Hi-Tech Care, Low-Cost Price

12 ways to save money on your veterinary bill without compromising care.

Connie Howard knows the importance of keeping her veterinary expenses under control. As the owner of three dogs, two cats and a guinea pig, the Denver mother of two has spent more than her fair share of time and money at the veterinarian’s office.

She avoids overspending on her animals – without compromising quality care – by keeping them healthy from the day she brings them home. “If you’re getting the vaccinations and the annual exams, you’re more likely to catch problems early,” said Howard, senior director of the shelter program for the American Humane Association. “In some cases, you’ll avoid problems altogether.”

Experts agree: Preventive care saves owners big bucks – and plenty of heartache. “To see animals get preventable diseases when all they had to do was get the vaccine,” said Merry Crimi, DVM, of Gladstone Veterinary Clinic in Milwaukie, Ore. “It’s a very hard thing to watch.”

The cost of a veterinary visit is increasing faster than the cost of living. According to the American Veterinary Medical Association, owners took their dogs to the veterinarian less often in 1996 than in 1991 but spent $49.96 per visit in 1991 and $73.60 in 1996. If the expense had increased at the same rate as the Consumer Price Index, the 1996 veterinary medical expenses per visit would have been $57.55.

The increase is mainly due to demand for the expensive procedures and equipment and the advanced medical training needed to provide them. But you can save money without compromising care.
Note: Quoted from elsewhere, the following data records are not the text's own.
-- ==== Sys2Proof/Laws/KeepsManage.lean ====
section
/-! SUPPORT. Every definition of RegWrite, Session, Spdm, Msp that answers a state keeps the queue, the canonical form of the
memories and the islands' rule (register writes and the management interfaces). -/
namespace Sys2Proof.Machine
open Sys2Proof

theorem writeFreeze_keeps (page : Nat) (on : Bool) (s0 : State) : Keeps s0 (writeFreeze page on s0) := by
  unfold writeFreeze
  repeat' (first
    | with_reducible exact Keeps.refl _
    | (with_reducible apply Keeps.step (modHdr_keeps ..))
    | (with_reducible apply Keeps.ite))

theorem clearCounters_keeps (page : Nat) (s0 : State) : Keeps s0 (clearCounters page s0) := by
  unfold clearCounters
  repeat' (first
    | with_reducible exact Keeps.refl _
    | with_reducible assumption
    | (with_reducible apply Keeps.step (setCnt_keeps ..))
    | (with_reducible apply Keeps.step (setCtxs_keeps ..))
    | (with_reducible apply Keeps.step (modOcm_keeps ..))
    | exact OcmKeep.of fun _ => ⟨rfl, rfl, rfl, rfl⟩
    | (extract_lets +onlyGivenNames x; refine Keeps.cutK (t := x) ?_ ?_ <;> first | (intro _; clear_value x) | subst x)
    | (with_reducible apply Keeps.ite))

theorem clearErrCount_keeps (page : Nat) (s0 : State) : Keeps s0 (clearErrCount page s0) := by
  unfold clearErrCount
  repeat' (first
    | with_reducible exact Keeps.refl _
    | (with_reducible apply Keeps.step (modHdr_keeps ..)))

theorem writePageCtrl_keeps (page : Nat) (w : Word) (s0 : State) : Keeps s0 (writePageCtrl page w s0) := by
  unfold writePageCtrl
  repeat' (first
    | with_reducible exact Keeps.refl _
    | with_reducible assumption
    | (with_reducible apply Keeps.step (writeFreeze_keeps ..))
    | (with_reducible apply Keeps.step (clearCounters_keeps ..))
    | (with_reducible apply Keeps.step (clearErrCount_keeps ..))
    | (extract_lets +onlyGivenNames x; refine Keeps.cutK (t := x) ?_ ?_ <;> first | (intro _; clear_value x) | subst x)
    | (with_reducible apply Keeps.ite))

theorem clearErrStatus_keeps (page : Nat) (w : Word) (s0 : State) : Keeps s0 (clearErrStatus page w s0) := by
  unfold clearErrStatus
  repeat' (first
    | with_reducible exact Keeps.refl _
    | (with_reducible apply Keeps.step (modHdr_keeps ..)))

theorem writeErrMask_keeps (page : Nat) (bt : Nat) (w : Word) (s0 : State) : Keeps s0 (writeErrMask page bt w s0) := by
  unfold writeErrMask
  repeat' (first
    | with_reducible exact Keeps.refl _
    | (with_reducible apply Keeps.step (modHdr_keeps ..)))

theorem writeChartCtrl_keeps (w : Word) (s0 : State) : Keeps s0 (writeChartCtrl w s0) := by
  unfold writeChartCtrl
  repeat' (first
    | with_reducible exact Keeps.refl _
    | with_reducible assumption
    | (with_reducible apply Keeps.step (chartEnable_keeps ..))
    | (with_reducible apply Keeps.step (swapRequest_keeps ..))
    | (extract_lets +onlyGivenNames x; refine Keeps.cutK (t := x) ?_ ?_ <;> first | (intro _; clear_value x) | subst x)
    | (with_reducible apply Keeps.ite))

theorem writeCompute_keeps (page : Nat) (bt : Nat) (off : Nat) (w : Word) (s0 : State) : Keeps s0 (writeCompute page bt off w s0) := by
  unfold writeCompute
  repeat' (first
    | with_reducible exact Keeps.refl _
    | (with_reducible apply Keeps.step (writeChartCtrl_keeps ..))
    | (with_reducible apply Keeps.step (restartCtx_keeps ..))
    | (with_reducible apply Keeps.step (writeInject_keeps ..))
    | (with_reducible apply Keeps.step (writeCompat1_keeps ..))
    | (with_reducible apply Keeps.step (modSfu_keeps ..))
    | (with_reducible apply Keeps.step (writeTblData_keeps ..))
    | (with_reducible apply Keeps.step (tblCommit_keeps ..))
    | (with_reducible apply Keeps.step (writeDiag_keeps ..))
    | (with_reducible apply Keeps.step (writeAtoll_keeps ..))
    | (with_reducible apply Keeps.step (writeFlipSel_keeps ..))
    | (with_reducible apply Keeps.step (writeBankPwr_keeps ..))
    | (with_reducible apply Keeps.step (armFlip_keeps ..))
    | (with_reducible apply Keeps.step (writeScrubCtrl_keeps ..))
    | (with_reducible apply Keeps.step (pumpQueries_keeps ..))
    | (with_reducible apply Keeps.step (storeRw_keeps ..))
    | (with_reducible apply Keeps.ite))

theorem levelUnload_keeps (n : Nat) (s0 : State) : Keeps s0 (levelUnload n s0) := by
  unfold levelUnload
  repeat' (first
    | with_reducible exact Keeps.refl _
    | (with_reducible apply Keeps.step (advisory_keeps ..))
    | (with_reducible apply Keeps.step (unloadNow_keeps ..)))

theorem enterLevel1_keeps (s0 : State) : Keeps s0 (enterLevel1 s0) := by
  unfold enterLevel1
  repeat' (first
    | with_reducible exact Keeps.refl _
    | (with_reducible apply Keeps.step (levelUnload_keeps ..))
    | (with_reducible apply Keeps.step (modChip_keeps ..))
    | (with_reducible apply Keeps.step (clearBanks_keeps ..))
    | (with_reducible apply Keeps.step (refuseSwap_keeps ..))
    | (with_reducible apply Keeps.step (Keeps.foldl ?_ _ _))
    | (extract_lets +onlyGivenNames x)
    | intro _)

theorem selectLevel_keeps (w : Word) (s0 : State) : Keeps s0 (selectLevel w s0) := by
  unfold selectLevel
  repeat' (first
    | with_reducible exact Keeps.refl _
    | (with_reducible apply Keeps.step (advisory_keeps ..))
    | (with_reducible apply Keeps.step (modChip_keeps ..))
    | (with_reducible apply Keeps.step (enterLevel1_keeps ..))
    | (with_reducible apply Keeps.ite))

theorem devResetKey_keeps (w : Word) (s0 : State) : Keeps s0 (devResetKey w s0) := by
  unfold devResetKey
  repeat' (first
    | with_reducible exact Keeps.refl _
    | (with_reducible apply Keeps.step (modChip_keeps ..))
    | (with_reducible apply Keeps.step (advisory_keeps ..))
    | (with_reducible apply Keeps.ite))

theorem islandFault_keeps (n : Nat) (s0 : State) : Keeps s0 (islandFault n s0) := by
  unfold islandFault
  repeat' (first
    | with_reducible exact Keeps.refl _
    | (with_reducible apply Keeps.step (stepFaultAt_keeps ..))
    | (with_reducible apply Keeps.step (modErr_keeps ..)))

theorem resetCore_keeps (k : Nat) (s0 : State) : Keeps s0 (resetCore k s0) := by
  unfold resetCore
  repeat' (first
    | with_reducible exact Keeps.refl _
    | (with_reducible apply Keeps.step (modCore_keeps ..))
    | (with_reducible apply Keeps.step (setRegWord_keeps ..)))

theorem islandReset_keeps (i : Nat) (s0 : State) : Keeps s0 (islandReset i s0) := by
  unfold islandReset
  repeat' (first
    | with_reducible exact Keeps.refl _
    | (with_reducible apply Keeps.step (islandFault_keeps ..))
    | (with_reducible apply Keeps.step (resetCore_keeps ..))
    | (with_reducible apply Keeps.step (startDue_keeps ..))
    | (with_reducible apply Keeps.step (cntAdd_keeps ..))
    | (with_reducible apply Keeps.step (Keeps.foldl ?_ _ _))
    | (extract_lets +onlyGivenNames x)
    | intro _)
Here are tips from the experts:

1. Keep up with vaccinations. A 7-in-1 booster, including parvo, distemper and upper respiratory protection, may cost $15 to $25. But if your dog is not protected and gets the potentially life-threatening parvo virus, the 5- to 7-day treatment can cost as much as $1,000.

2. Schedule annual exams. If your dog is developing an illness, your veterinarian may catch the problem in an early stage.

3. Spay or neuter your dog. You help control the animal population and prevent your female dog from getting uterine cancer and your male dog from getting prostate cancer. Average cost for the male’s procedure is $100; the fee for the female’s procedure is slightly more. However, the cost of caring for a pregnant dog or treating cancer is far greater.